1. **Validation** (`validate_graph.py`):
   - Checks schema conformance
   - Ensures weights are in [0,1]
   - Verifies required attributes

2. **Feature Extraction** (`feature_extractor.py`):
   - Computes 40+ graph features:
     - Structural: density, degree distribution, clustering
     - Component: connectivity, modularity
     - Weight-based: average weights, variance
   - Returns feature vector for ML

## Key Components

### Core Files
- `subagent_final_prompt.md` - Instructions for subagents to create converters
- `feature_extractor.py` - Extracts ML features from graphs  
- `validate_graph.py` - Validates graph conformance
- `base_converter.py` - Helper functions for parsing (optional use)
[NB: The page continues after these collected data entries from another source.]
/-- A line on its way into L1, and whether an invalidation has cancelled its installation (R233). -/
structure L1FillReq where
  (id line : Nat) (data : BitVec 2048) (flagged cancelled : Bool)
deriving DecidableEq, Repr

/-- The state of a heavy command's leave (R205, R312). -/
inductive Leave | notNeeded | needed | asked | granted
deriving DecidableEq, Repr

/-- A copy command (R190 to R194, R303). -/
structure CopyCmd where
  (id xid core ctx uid asid region prio fdom : Nat) (priv : Bool)
  (src dst : Word) (len0 len1 len2 : Nat) (ss0 ss1 ss2 ds0 ds1 ds2 : Int) (counter : Word) (esz : Nat) (fe : Bool)
  (hint : Hint)
  /-- An addition of a type, with rank and greatest rank in the ranked form (R194). -/
  red : Option (Ty × Option (Nat × Nat))
  /-- Next byte to copy, counted over all elements in order. -/
  next : Nat
  (started issued : Bool)
  /-- Packets issued whose landing or count is still to come. -/
  open_ : Nat
  fault : Option Nat
  (leave : Leave) (allowance : Nat)
  /-- The release of the launch: the operations it waits for, each with whether at SYS scope (R240). -/
  after : List (Nat × Bool)
  /-- Translations that walks gave its next packet. -/
  xl : List WalkRes
deriving DecidableEq, Repr

/-- Where an issued packet stands: its source read, posted, sent to a peer, or staged (R192, R306, R307, R289). -/
inductive PktStage | issued | ready | hostPosted | peerSent | staged
deriving DecidableEq, Repr

/-- A source piece of a packet: its key, its length, its virtual address, and its bytes once they are read. -/
structure SrcPiece where
  (key len : Nat) (va : Word) (got : Option (List Byte))
deriving DecidableEq, Repr

/-- An issued copy packet: its destination, the byte of its first element it begins with, and source pieces in order
(R192, R307). -/
structure Packet where
  (id cmd : Nat) (dstVa : Word) (dstKey len off : Nat) (src : List SrcPiece) (data : List Byte) (stage : PktStage)
  /-- The translations of its destination and of its sources (R337). -/
  (dstPage : Option TlbEntry) (srcPages : List TlbEntry)
  /-- Refusals by a slice, or by the staging of the destination's slice (R220, R289). -/
  hold : Hold
deriving DecidableEq, Repr

/-- A matrix command (R197, R303). -/
structure MatCmd where
  (id core ctx uid asid region prio fdom : Nat) (priv : Bool) (a b c d : Word) (cfg : MmCfg) (first row : Nat) (wait : Bool)
  (begun : Bool) (fault : Option Nat) (leave : Leave) (allowance : Nat) (after : List (Nat × Bool))
  /-- Translations that walks gave its next row, and refusals of that row's request. -/
  (xl : List WalkRes) (hold : Hold)
deriving DecidableEq, Repr

/-- The status of a transfer (R195). -/
structure XferStatus where
  (xid : Nat) (done : Bool) (code : Nat)
deriving DecidableEq, Repr

/-- A core: its array, shared windows, rotation, writebacks, caches and engines. -/
structure Core where
  task : Option Task
  /-- A suspended task whose share stays here (R348). -/
  resident : Option Nat
  l1ways : Nat
  g : Window
  h : Window
  /-- Contexts still to have their slot in this rotation; the cycles of the next slot and the next rotation (R9). -/
  rot : List Nat
  slotAt : Nat
  rotAt : Nat
  wbs : List WB
  l1 : List L1Line
  fills : List L1FillReq
  l0 : List CodeBlock
  tlb : List TlbEntry
  copies : List CopyCmd
  packets : List Packet
  /-- First cycle in which the copy engine may issue its next packet (R307). -/
  pktAt : Nat
  mats : List MatCmd
  xid : Nat
  statuses : List XferStatus
  rpr : BitVec 6
  efcr : Word
  efca : Word
  efmr : Word
  efma : Word
  perf : Tab Word
  /-- Cycle of the core's die reset (R183). -/
  cycle0 : Nat
deriving DecidableEq, Repr

def Core.idle : Core :=
  { task := none, resident := none, l1ways := 3, g := .none, h := .none, rot := [], slotAt := 0, rotAt := 0, wbs := []
    l1 := [], fills := [], l0 := [], tlb := [], copies := [], packets := [], pktAt := 0, mats := [], xid := 1, statuses := []
    rpr := 0, efcr := 0, efca := 0, efmr := 0, efma := 0, perf := [], cycle0 := 0 }

/-- A retention register with the region and ASID recorded at its write (R225). -/
structure Rtn where
  (val : Word) (region asid : Nat)
  /-- The first way it reserves, as the last SYSWR to a retention register laid the ways out (R226). -/
  first : Nat
deriving DecidableEq, Repr

def Rtn.free : Rtn := ⟨0, 0, 0, 0⟩

/-- A Mirror copy of a line, with its blocks' stamps and generation tag (R221, R263). -/
structure MirrorCopy where
  (line : Nat) (data : BitVec 2048) (stamps : List (BitVec 32)) (gen : BitVec 16)
  /-- Key index of each sector as read at the home, and the number of the replacement of that key since (R376). -/
  keys : List (Option (BitVec 12) × Option Nat)
  /-- What the check value that came with each sector differs by from that of its bytes, and sectors with an uncorrectable error, as
  in memory (R358, R362, log 106). -/
  diff : Tab (BitVec 32)
  ue : Tab Bool
deriving DecidableEq, Repr

/-- A line on its way into a die's Mirror carve (R222, R263). -/
structure MirrorFillReq where
  (id : Nat) (copy : MirrorCopy) (aged cancelled : Bool)
deriving DecidableEq, Repr

/-- A request to a die's power governor: a command of an engine, or a LEAVE of a context (R312, R378). -/
inductive GovWho
  | copy (core id : Nat)
  | mat (core id : Nat)
  | leave (core ctx n : Nat)
deriving DecidableEq, Repr

structure GovReq where
  (id : Nat) (who : GovWho) (cost prio : Nat) (withdraw : Option Why)
deriving DecidableEq, Repr

/-- A steal attempt under way: the neighbours still to be asked (R325). -/
inductive Steal
  | idle
  | asking (left : List Nat)
  | retryAt (cycle : Nat)
deriving DecidableEq, Repr

/-- The configuration record of a die's image (R373). -/
structure ConfigRec where
  (hcfg atbl : Word) (iocfg : List (Nat × Word)) (rootAsid : BitVec 12) (stewardTcb : Word) (budget basel : BitVec 16)
  /-- Preload sections: physical address and bytes. -/
  preload : List (Nat × List Byte)
  /-- The repair map: which of the physical cores and slices work (R365). -/
  cores : BitVec 152
  slices : BitVec 528
deriving DecidableEq, Repr

/-- A die image in the boot flash: its firmware, its configuration record, and the signature on both. -/
structure DieImage where
  (firmware sig : List Byte) (cfg : ConfigRec)
deriving DecidableEq, Repr

/-- Where a die is in its boot. -/
inductive DiePhase | held | training | trained | fenced
deriving DecidableEq, Repr

/-- A compute die with its base die. -/
structure Die where
  phase : DiePhase
  gen : BitVec 16
  mirror : List MirrorCopy
  mfills : List MirrorFillReq
  rtn : Tab Rtn
  atbl : Word
  shst : Word
  hcfg : Word
  basel : Nat
  budget : Nat
  used : Nat
  reqs : List GovReq
  tlb : List TlbEntry
  walks : List Walk
  overflow : Word
  agedDiscard : Word
  queue : List QEntry
  steal : Steal
  rootAsid : Nat
  stewardTcb : Word
  /-- Share-store slots that hold a share. -/
  slots : List Nat
  /-- Physical numbers of the logical cores and slices, as the repair map was fused (R365). -/
  coreMap : List Nat
  sliceMap : List Nat
  /-- The steward has been discarded with the whole device and starts again from its TCB: the chain whose LIVE words count it
  (R323, R359). -/
  restart : Option (List (Word × Nat))
deriving DecidableEq, Repr

def Die.held : Die :=
  { phase := .held, gen := 0, mirror := [], mfills := [], rtn := [], atbl := 0, shst := 0, hcfg := 0, basel := 0
    budget := 0, used := 0, reqs := [], tlb := [], walks := [], overflow := 0, agedDiscard := 0, queue := [], steal := .idle
    rootAsid := 0, stewardTcb := 0, slots := [], coreMap := [], sliceMap := [], restart := none }

/-- A live coherence object: its shape record and the partition read at OBJDEF (R213, R216). -/
structure Obj where
  (base : Word) (size : Nat) (described : Option Nat) (mirrorable aged writable : Bool) (home : Nat) (asid : Nat)
  (partb partk : Nat)
deriving DecidableEq, Repr

/-- A physical range whose blocks carry the aged mark, with its object (R252). -/
structure AgedRange where
  (obj start len : Nat)
deriving DecidableEq, Repr

/-- One way of an L2 set: the line it holds, sector bits, word masks, keep mark and the request that placed it. -/
structure L2Way where
  (line : Option Nat) (valid dirty : BitVec 4) (masks : BitVec 64) (keep : Bool) (va : Word) (asid : Nat)
deriving DecidableEq, Repr

def L2Way.invalid : L2Way := ⟨none, 0, 0, 0, false, 0, 0⟩

/-- A set of an L2 slice: its ways, and their order, most recently used first (R217, R218). -/
structure L2Set where
  (ways : Tab L2Way) (order : List Nat)
deriving DecidableEq, Repr

def L2Set.blank : L2Set := ⟨[], []⟩

/-- A request to a slice: an access of an operation, a packet of a core's copy engine, a row of its matrix engine, a counter
update, one from outside the package, the fetch of a context's block, a request that a context's instruction makes at its issue,
or the next read of a die's walk. -/
inductive Requester
  | part (flight n : Nat)
  | fetch (p : Nat)
  | ctx (p : Nat)
  | walk (die id : Nat)
  | packet (core id : Nat)
  | row (core id : Nat)
  | update (id : Nat)
  | outside
deriving DecidableEq, Repr
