/-! Objects. -/

/-- The live object that covers an address of an address space (R214). -/
def State.object (s : State) (asid : Nat) (va : Word) : Option (Nat × Obj) :=
  s.objs.findSome? (fun e => e.2.bind (fun o =>
    if o.asid = asid ∧ o.base.toNat ≤ va.toNat ∧ va.toNat < o.base.toNat + o.size then some (e.1, o) else none))

/-- The physical block carries the aged mark (R252). -/
def State.isAged (s : State) (pa : Nat) : Bool :=
  s.aged.any (fun r => decide (r.start ≤ pa) && decide (pa < r.start + r.len))

/-- An object's HOME agrees with where its page lies (R214). -/
def Obj.homeOk (o : Obj) (pa : Nat) : Bool :=
  if o.home = 0xFF then bitsAt pa 44 4 = 0 else bitsAt pa 44 4 = 1 && bitsAt pa 40 3 = o.home

/-- Kinds of access, as the columns of R135 and the engine and device accesses beside them. -/
inductive Acc
  | ld | st | gath | scat | agld | agst | granuleRd | granuleWr | atomic | hostAtomic | counter | fetch | copyRd | copyWr
  | copyRed | matRd | matWr | sysRd | sysWr
deriving DecidableEq, Repr

def Acc.writes : Acc → Bool
  | .st | .scat | .agst | .granuleWr | .atomic | .hostAtomic | .copyWr | .copyRed | .matWr | .sysWr => true
  | _ => false

/-- Scratchpad is a target of the access (R135, R305, R310). -/
def Acc.onScratch : Acc → Bool
  | .ld | .st | .granuleRd | .granuleWr | .atomic | .hostAtomic | .counter | .copyRd | .copyWr | .fetch | .matRd | .matWr
  | .sysRd | .sysWr => true
  | .gath | .scat | .agld | .agst | .copyRed => false

/-- Whether an access may reach global memory with the attributes of an object: described, aged, writable (R135). -/
def Acc.onGlobal (a : Acc) (described aged writable : Bool) : Bool :=
  match a with
  | .ld | .fetch | .copyRd | .matRd | .sysRd => true
  | .st | .atomic | .hostAtomic | .copyWr | .copyRed | .matWr | .sysWr => writable && !aged
  | .gath => described && !aged
  | .scat => described && writable && !aged
  | .agld | .agst => aged
  | .granuleRd | .granuleWr => false
  | .counter => !aged

/-- Whether an access may reach host memory. -/
def Acc.onHost : Acc → Bool
  | .ld | .st | .hostAtomic | .atomic | .copyRd | .copyWr => true
  | _ => false

/-- A translated access: its key, its translation and its object. -/
structure Place where
  key : Nat
  xlat : Option TlbEntry
  obj : Option (Nat × Obj)
deriving DecidableEq, Repr

/-- A peer window of a core: a task runs there, of the accessor's region or for an accessor of region 0 (R271). -/
def State.peerOk (s : State) (w : Who) (t : Nat) : Bool :=
  match (s.core t).task with
  | none => false
  | some k => k.region = w.region || w.region = 0

/-- A window of a core for an access: the local window names the share of the accessor's task, which an engine reaches although
the task does not run (R303); a context's own task runs on its core. -/
def State.windowOk (s : State) (w : Who) (va : Word) (t : Nat) : Bool :=
  (decide (t = w.core) && (!w.engine || inLocal va)) || s.peerOk w t
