-- ==== Sys2Proof/Machine/Dispatch.lean ====
section
/-! DEFINITION. The dispatcher: one arm for each row of the opcode table. -/

namespace Sys2Proof.Machine

def exec (i : Instr) (s : State) : Host.Outcome State Fault Refusal :=
  match i with
  | .add f => Sys2Proof.Machine.execAdd f s
  | .sub f => Sys2Proof.Machine.execSub f s
  | .addi f => Sys2Proof.Machine.execAddi f s
  | .mul f => Sys2Proof.Machine.execMul f s
  | .mulh f => Sys2Proof.Machine.execMulh f s
  | .mad f => Sys2Proof.Machine.execMad f s
  | .div f => Sys2Proof.Machine.execDiv f s
  | .rem f => Sys2Proof.Machine.execRem f s
  | .min f => Sys2Proof.Machine.execMin f s
  | .max f => Sys2Proof.Machine.execMax f s
  | .abs f => Sys2Proof.Machine.execAbs f s
  | .neg f => Sys2Proof.Machine.execNeg f s
  | .clz f => Sys2Proof.Machine.execClz f s
  | .popc f => Sys2Proof.Machine.execPopc f s
  | .sad f => Sys2Proof.Machine.execSad f s
  | .lea f => Sys2Proof.Machine.execLea f s
  | .aidx f => Sys2Proof.Machine.execAidx f s
  | .movi f => Sys2Proof.Machine.execMovi f s
  | .movhi f => Sys2Proof.Machine.execMovhi f s
  | .cmp f => Sys2Proof.Machine.execCmp f s
  | .and f => Sys2Proof.Machine.execAnd f s
  | .or f => Sys2Proof.Machine.execOr f s
  | .xor f => Sys2Proof.Machine.execXor f s
  | .andn f => Sys2Proof.Machine.execAndn f s
  | .not f => Sys2Proof.Machine.execNot f s
  | .shl f => Sys2Proof.Machine.execShl f s
  | .shr f => Sys2Proof.Machine.execShr f s
  | .sar f => Sys2Proof.Machine.execSar f s
  | .rot f => Sys2Proof.Machine.execRot f s
  | .bfx f => Sys2Proof.Machine.execBfx f s
  | .bfi f => Sys2Proof.Machine.execBfi f s
  | .sext f => Sys2Proof.Machine.execSext f s
  | .zext f => Sys2Proof.Machine.execZext f s
  | .mov f => Sys2Proof.Machine.execMov f s
  | .sel f => Sys2Proof.Machine.execSel f s
  | .pack f => Sys2Proof.Machine.execPack f s
  | .unpk f => Sys2Proof.Machine.execUnpk f s
  | .swz f => Sys2Proof.Machine.execSwz f s
  | .swzMask f => Sys2Proof.Machine.execSwzMask f s
  | .bcast f => Sys2Proof.Machine.execBcast f s
  | .lrot f => Sys2Proof.Machine.execLrot f s
  | .pand f => Sys2Proof.Machine.execPand f s
  | .por f => Sys2Proof.Machine.execPor f s
  | .pxor f => Sys2Proof.Machine.execPxor f s
  | .pnot f => Sys2Proof.Machine.execPnot f s
  | .pany f => Sys2Proof.Machine.execPany f s
  | .pall f => Sys2Proof.Machine.execPall f s
  | .pcnt f => Sys2Proof.Machine.execPcnt f s
  | .fadd f => Sys2Proof.Machine.execFadd f s
  | .fsub f => Sys2Proof.Machine.execFsub f s
  | .fmul f => Sys2Proof.Machine.execFmul f s
  | .fdiv f => Sys2Proof.Machine.execFdiv f s
  | .fma f => Sys2Proof.Machine.execFma f s
  | .fms f => Sys2Proof.Machine.execFms f s
  | .fnma f => Sys2Proof.Machine.execFnma f s
  | .fmin f => Sys2Proof.Machine.execFmin f s
  | .fmax f => Sys2Proof.Machine.execFmax f s
  | .fabs f => Sys2Proof.Machine.execFabs f s
  | .fneg f => Sys2Proof.Machine.execFneg f s
  | .fsqrt f => Sys2Proof.Machine.execFsqrt f s
  | .frcp f => Sys2Proof.Machine.execFrcp f s
  | .frsq f => Sys2Proof.Machine.execFrsq f s
  | .fexp2 f => Sys2Proof.Machine.execFexp2 f s
  | .flog2 f => Sys2Proof.Machine.execFlog2 f s
  | .fsin f => Sys2Proof.Machine.execFsin f s
  | .fcos f => Sys2Proof.Machine.execFcos f s
  | .ftanh f => Sys2Proof.Machine.execFtanh f s
  | .fclass f => Sys2Proof.Machine.execFclass f s
  | .fscale f => Sys2Proof.Machine.execFscale f s
  | .frnd f => Sys2Proof.Machine.execFrnd f s
  | .fcmp f => Sys2Proof.Machine.execFcmp f s
  | .fred f => Sys2Proof.Machine.execFred f s
  | .cvt f => Sys2Proof.Machine.execCvt f s
  | .cvts f => Sys2Proof.Machine.execCvts f s
  | .qblk f => Sys2Proof.Machine.execQblk f s
  | .dqblk f => Sys2Proof.Machine.execDqblk f s
  | .bhdr f => Sys2Proof.Machine.execBhdr f s
  | .bset f => Sys2Proof.Machine.execBset f s
  | .bchk f => Sys2Proof.Machine.execBchk f s
  | .idot4 f => Sys2Proof.Machine.execIdot4 f s
  | .ld f => Sys2Proof.Machine.execLd f s
  | .st f => Sys2Proof.Machine.execSt f s
  | .gath f => Sys2Proof.Machine.execGath f s
  | .scat f => Sys2Proof.Machine.execScat f s
  | .pref f => Sys2Proof.Machine.execPref f s
  | .agldWait f => Sys2Proof.Machine.execAgldWait f s
  | .agldTry f => Sys2Proof.Machine.execAgldTry f s
  | .agst f => Sys2Proof.Machine.execAgst f s
  | .ldfWf f => Sys2Proof.Machine.execLdfWf f s
  | .ldfWfc f => Sys2Proof.Machine.execLdfWfc f s
  | .stf f => Sys2Proof.Machine.execStf f s
  | .femarkFull f => Sys2Proof.Machine.execFemarkFull f s
  | .femarkEmpty f => Sys2Proof.Machine.execFemarkEmpty f s
  | .spill f => Sys2Proof.Machine.execSpill f s
  | .fill f => Sys2Proof.Machine.execFill f s
  | .fenceLL f => Sys2Proof.Machine.execFenceLL f s
  | .fenceSL f => Sys2Proof.Machine.execFenceSL f s
  | .fenceSS f => Sys2Proof.Machine.execFenceSS f s
  | .fenceFull f => Sys2Proof.Machine.execFenceFull f s
  | .atadd f => Sys2Proof.Machine.execAtadd f s
  | .atmin f => Sys2Proof.Machine.execAtmin f s
  | .atmax f => Sys2Proof.Machine.execAtmax f s
  | .atand f => Sys2Proof.Machine.execAtand f s
  | .ator f => Sys2Proof.Machine.execAtor f s
  | .atxor f => Sys2Proof.Machine.execAtxor f s
  | .atxch f => Sys2Proof.Machine.execAtxch f s
  | .atcas f => Sys2Proof.Machine.execAtcas f s
  | .atfadd f => Sys2Proof.Machine.execAtfadd f s
  | .atinc f => Sys2Proof.Machine.execAtinc f s
  | .atdec f => Sys2Proof.Machine.execAtdec f s
  | .waitc f => Sys2Proof.Machine.execWaitc f s
  | .waitcNt f => Sys2Proof.Machine.execWaitcNt f s
  | .cntadd f => Sys2Proof.Machine.execCntadd f s
  | .cntaddErr f => Sys2Proof.Machine.execCntaddErr f s
  | .cntrd f => Sys2Proof.Machine.execCntrd f s
  | .waitf f => Sys2Proof.Machine.execWaitf f s
  | .iflush f => Sys2Proof.Machine.execIflush f s
  | .br f => Sys2Proof.Machine.execBr f s
  | .brc f => Sys2Proof.Machine.execBrc f s
  | .jmp f => Sys2Proof.Machine.execJmp f s
  | .call f => Sys2Proof.Machine.execCall f s
  | .calli f => Sys2Proof.Machine.execCalli f s
  | .ret f => Sys2Proof.Machine.execRet f s
  | .loop f => Sys2Proof.Machine.execLoop f s
  | .safe f => Sys2Proof.Machine.execSafe f s
  | .rbdone f => Sys2Proof.Machine.execRbdone f s
  | .nop64 f => Sys2Proof.Machine.execNop64 f s
  | .yield f => Sys2Proof.Machine.execYield f s
  | .done f => Sys2Proof.Machine.execDone f s
  | .hstart f => Sys2Proof.Machine.execHstart f s
  | .hjoin f => Sys2Proof.Machine.execHjoin f s
  | .spawn f => Sys2Proof.Machine.execSpawn f s
  | .idrd f => Sys2Proof.Machine.execIdrd f s
  | .itset f => Sys2Proof.Machine.execItset f s
  | .itinc f => Sys2Proof.Machine.execItinc f s
  | .itrd f => Sys2Proof.Machine.execItrd f s
  | .seed f => Sys2Proof.Machine.execSeed f s
  | .trap f => Sys2Proof.Machine.execTrap f s
  | .tret f => Sys2Proof.Machine.execTret f s
  | .tretNext f => Sys2Proof.Machine.execTretNext f s
  | .sysrd f => Sys2Proof.Machine.execSysrd f s
  | .sysrdClr f => Sys2Proof.Machine.execSysrdClr f s
  | .syswr f => Sys2Proof.Machine.execSyswr f s
  | .syswrRtn f => Sys2Proof.Machine.execSyswrRtn f s
  | .syswrHcfg f => Sys2Proof.Machine.execSyswrHcfg f s
  | .syswrShst f => Sys2Proof.Machine.execSyswrShst f s
  | .syswrKreq f => Sys2Proof.Machine.execSyswrKreq f s
  | .tlbiAll f => Sys2Proof.Machine.execTlbiAll f s
  | .tlbiAsid f => Sys2Proof.Machine.execTlbiAsid f s
  | .tlbiVa f => Sys2Proof.Machine.execTlbiVa f s
  | .objdef f => Sys2Proof.Machine.execObjdef f s
  | .objdefClr f => Sys2Proof.Machine.execObjdefClr f s
  | .genb f => Sys2Proof.Machine.execGenb f s
  | .perf f => Sys2Proof.Machine.execPerf f s
  | .perfClr f => Sys2Proof.Machine.execPerfClr f s
  | .unpin f => Sys2Proof.Machine.execUnpin f s
  | .cpset f => Sys2Proof.Machine.execCpset f s
  | .cpgo f => Sys2Proof.Machine.execCpgo f s
  | .cpred f => Sys2Proof.Machine.execCpred f s
  | .cpredRanked f => Sys2Proof.Machine.execCpredRanked f s
  | .cpq f => Sys2Proof.Machine.execCpq f s
  | .cpqCount f => Sys2Proof.Machine.execCpqCount f s
  | .mmcfg f => Sys2Proof.Machine.execMmcfg f s
  | .mma f => Sys2Proof.Machine.execMma f s
  | .mmaRp f => Sys2Proof.Machine.execMmaRp f s
  | .mmw f => Sys2Proof.Machine.execMmw f s
  | .mmwRp f => Sys2Proof.Machine.execMmwRp f s
  | .mmrp f => Sys2Proof.Machine.execMmrp f s
  | .prentOnce f => Sys2Proof.Machine.execPrentOnce f s
  | .prentHold f => Sys2Proof.Machine.execPrentHold f s
  | .prres f => Sys2Proof.Machine.execPrres f s
  | .prrel f => Sys2Proof.Machine.execPrrel f s
  | .leave f => Sys2Proof.Machine.execLeave f s
  | .fixedWriteback core wb => Sys2Proof.Machine.execFixedWriteback core wb s
  | .longWriteback core wb => Sys2Proof.Machine.execLongWriteback core wb s
  | .waitLimitExpiry core ctx => Sys2Proof.Machine.execWaitLimitExpiry core ctx s
  | .yieldExpiry core ctx => Sys2Proof.Machine.execYieldExpiry core ctx s
  | .fetchBlockRead core ctx block => Sys2Proof.Machine.execFetchBlockRead core ctx block s
  | .tableWalk die asid va => Sys2Proof.Machine.execTableWalk die asid va s
  | .homeRead fl part => Sys2Proof.Machine.execHomeRead fl part s
  | .homeWrite fl part => Sys2Proof.Machine.execHomeWrite fl part s
  | .requestResend fl part => Sys2Proof.Machine.execRequestResend fl part s
  | .l1Fill core k => Sys2Proof.Machine.execL1Fill core k s
  | .mirrorFill die k => Sys2Proof.Machine.execMirrorFill die k s
  | .hostReadCompletion fl part => Sys2Proof.Machine.execHostReadCompletion fl part s
  | .zeroLengthReadDone port => Sys2Proof.Machine.execZeroLengthReadDone port s
  | .atomicPointEvent fl part => Sys2Proof.Machine.execAtomicPointEvent fl part s
  | .hostAtomicCompletion fl part st => Sys2Proof.Machine.execHostAtomicCompletion fl part st s
  | .counterUpdate k => Sys2Proof.Machine.execCounterUpdate k s
  | .watchReread fl => Sys2Proof.Machine.execWatchReread fl s
  | .watchWithdrawal fl => Sys2Proof.Machine.execWatchWithdrawal fl s
  | .ldfAtScratchpad fl => Sys2Proof.Machine.execLdfAtScratchpad fl s
  | .ldfResend fl => Sys2Proof.Machine.execLdfResend fl s
  | .stfAtScratchpad fl => Sys2Proof.Machine.execStfAtScratchpad fl s
  | .granuleWithdrawal fl => Sys2Proof.Machine.execGranuleWithdrawal fl s
  | .agldHomeRequest fl => Sys2Proof.Machine.execAgldHomeRequest fl s
  | .agstAtHome fl => Sys2Proof.Machine.execAgstAtHome fl s
  | .agedWithdrawal fl => Sys2Proof.Machine.execAgedWithdrawal fl s
  | .copyPacketIssue core => Sys2Proof.Machine.execCopyPacketIssue core s
  | .copyPacketLand core k => Sys2Proof.Machine.execCopyPacketLand core k s
  | .peerAck core k => Sys2Proof.Machine.execPeerAck core k s
  | .rankedStaging core k => Sys2Proof.Machine.execRankedStaging core k s
  | .heavyLeaveRequest core matrix => Sys2Proof.Machine.execHeavyLeaveRequest core matrix s
  | .governorGrant die => Sys2Proof.Machine.execGovernorGrant die s
  | .matrixRow core => Sys2Proof.Machine.execMatrixRow core s
  | .prismEntryRegister c k => Sys2Proof.Machine.execPrismEntryRegister c k s
  | .prismRoundStart c => Sys2Proof.Machine.execPrismRoundStart c s
  | .prismLatch c => Sys2Proof.Machine.execPrismLatch c s
  | .prismWithdrawal c k => Sys2Proof.Machine.execPrismWithdrawal c k s
  | .taskDispatch die => Sys2Proof.Machine.execTaskDispatch die s
  | .priorityAging die => Sys2Proof.Machine.execPriorityAging die s
  | .quantumExpiry core => Sys2Proof.Machine.execQuantumExpiry core s
  | .taskSuspend core => Sys2Proof.Machine.execTaskSuspend core s
  | .stealAttempt die => Sys2Proof.Machine.execStealAttempt die s
  | .stealRetry die => Sys2Proof.Machine.execStealRetry die s
  | .stealShip victim thief => Sys2Proof.Machine.execStealShip victim thief s
  | .hostWriteIn addr data => Sys2Proof.Machine.execHostWriteIn addr data s
  | .hostReadIn addr n => Sys2Proof.Machine.execHostReadIn addr n s
  | .hostAtomicopIn op addr bytes val cmp => Sys2Proof.Machine.execHostAtomicopIn op addr bytes val cmp s
  | .peerPacketIn port addr data => Sys2Proof.Machine.execPeerPacketIn port addr data s
  | .storageIngestWrite addr data => Sys2Proof.Machine.execStorageIngestWrite addr data s
  | .linkFailure link => Sys2Proof.Machine.execLinkFailure link s
  | .linkRetrain link => Sys2Proof.Machine.execLinkRetrain link s
  | .linkWidthChange link width => Sys2Proof.Machine.execLinkWidthChange link width s
  | .linkFreqChange die freq => Sys2Proof.Machine.execLinkFreqChange die freq s
  | .packageReset => Sys2Proof.Machine.execPackageReset s
  | .dieTrainingComplete die => Sys2Proof.Machine.execDieTrainingComplete die s
  | .getVersion => Sys2Proof.Machine.execGetVersion s
  | .getCapabilities => Sys2Proof.Machine.execGetCapabilities s
  | .negotiateAlgorithms => Sys2Proof.Machine.execNegotiateAlgorithms s
  | .getDigests => Sys2Proof.Machine.execGetDigests s
  | .getCertificate => Sys2Proof.Machine.execGetCertificate s
  | .challenge => Sys2Proof.Machine.execChallenge s
  | .getMeasurements => Sys2Proof.Machine.execGetMeasurements s
  | .keyExchange => Sys2Proof.Machine.execKeyExchange s
  | .finish => Sys2Proof.Machine.execFinish s
  | .leaveWithdrawal core ctx => Sys2Proof.Machine.execLeaveWithdrawal core ctx s
  | .flitReplay link => Sys2Proof.Machine.execFlitReplay link s
  | .ticketNotice fl part => Sys2Proof.Machine.execTicketNotice fl part s

end Sys2Proof.Machine
end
### Per-Problem Files (created by subagent)
- `problem_filtered/<problem>/converter.py` - Custom converter for that problem type

## Workflow

```
1. For each problem directory:
   │
   ├─> Subagent analyzes MZN/DZN files
   │
   ├─> Subagent writes converter.py
   │
   └─> For each DZN instance:
       │
       ├─> Run: python converter.py problem.mzn instance.dzn
       │
       ├─> Outputs: instance.gpickle (graph file)
       │
       ├─> Validate: python validate_graph.py instance.gpickle
       │
       └─> Extract: features = feature_extractor.extract(graph)
```

## Why This Approach?

### Advantages
1. **Semantic Understanding**: Subagents understand what makes each problem hard
2. **Flexibility**: Each problem gets custom treatment while maintaining uniform output
3. **Simplicity**: Simple schema is easy to validate and analyze
4. **Scalability**: Can process hundreds of problem types in parallel
5. **Domain Expertise**: Subagents encode knowledge about problem structure

### Key Insights
- **Don't parse everything**: Focus on what affects solving difficulty
- **Abstract representation**: Capture interaction patterns, not syntactic details  
- **Normalized weights**: Everything in [0,1] for ML compatibility
- **Problem-specific logic**: Each converter uses domain knowledge

## Example: Costas Array Problem

**Input**: n=16 (single parameter)

**Subagent Understanding**:
- n positions need distinct values
- Distance constraints at each separation
- All-different constraint is critical

**Graph Created**:
- Position nodes (type=0, weight by centrality)
- Distance constraint nodes (type=1, weight by tightness)
- Edges show which positions interact through constraints

## Usage

### Running a Converter
```bash
cd problem_filtered/CostasArray
python converter.py CostasArray.mzn 16.dzn
# Creates: 16.gpickle
```

### Validating Output
```bash
python ../../validate_graph.py 16.gpickle
# Checks schema conformance
```

### Extracting Features
```python
from feature_extractor import GraphFeatureExtractor
import networkx as nx

G = nx.read_gpickle('16.gpickle')
extractor = GraphFeatureExtractor(G)
features = extractor.extract_all_features()
# Returns dict with 40+ features
```

## Alternative Approaches Considered

1. **FlatZinc parsing**: Too low-level, loses semantic meaning
2. **Direct MiniZinc parsing**: Too complex, requires full CP system
3. **Fixed templates**: Too rigid, can't capture problem-specific insights
4. **Manual conversion**: Not scalable to hundreds of problems

## Conclusion

This system leverages LLM subagents to provide semantic understanding while maintaining a uniform output format suitable for machine learning. Each problem gets custom treatment based on its unique characteristics, but all produce graphs following the same simple schema.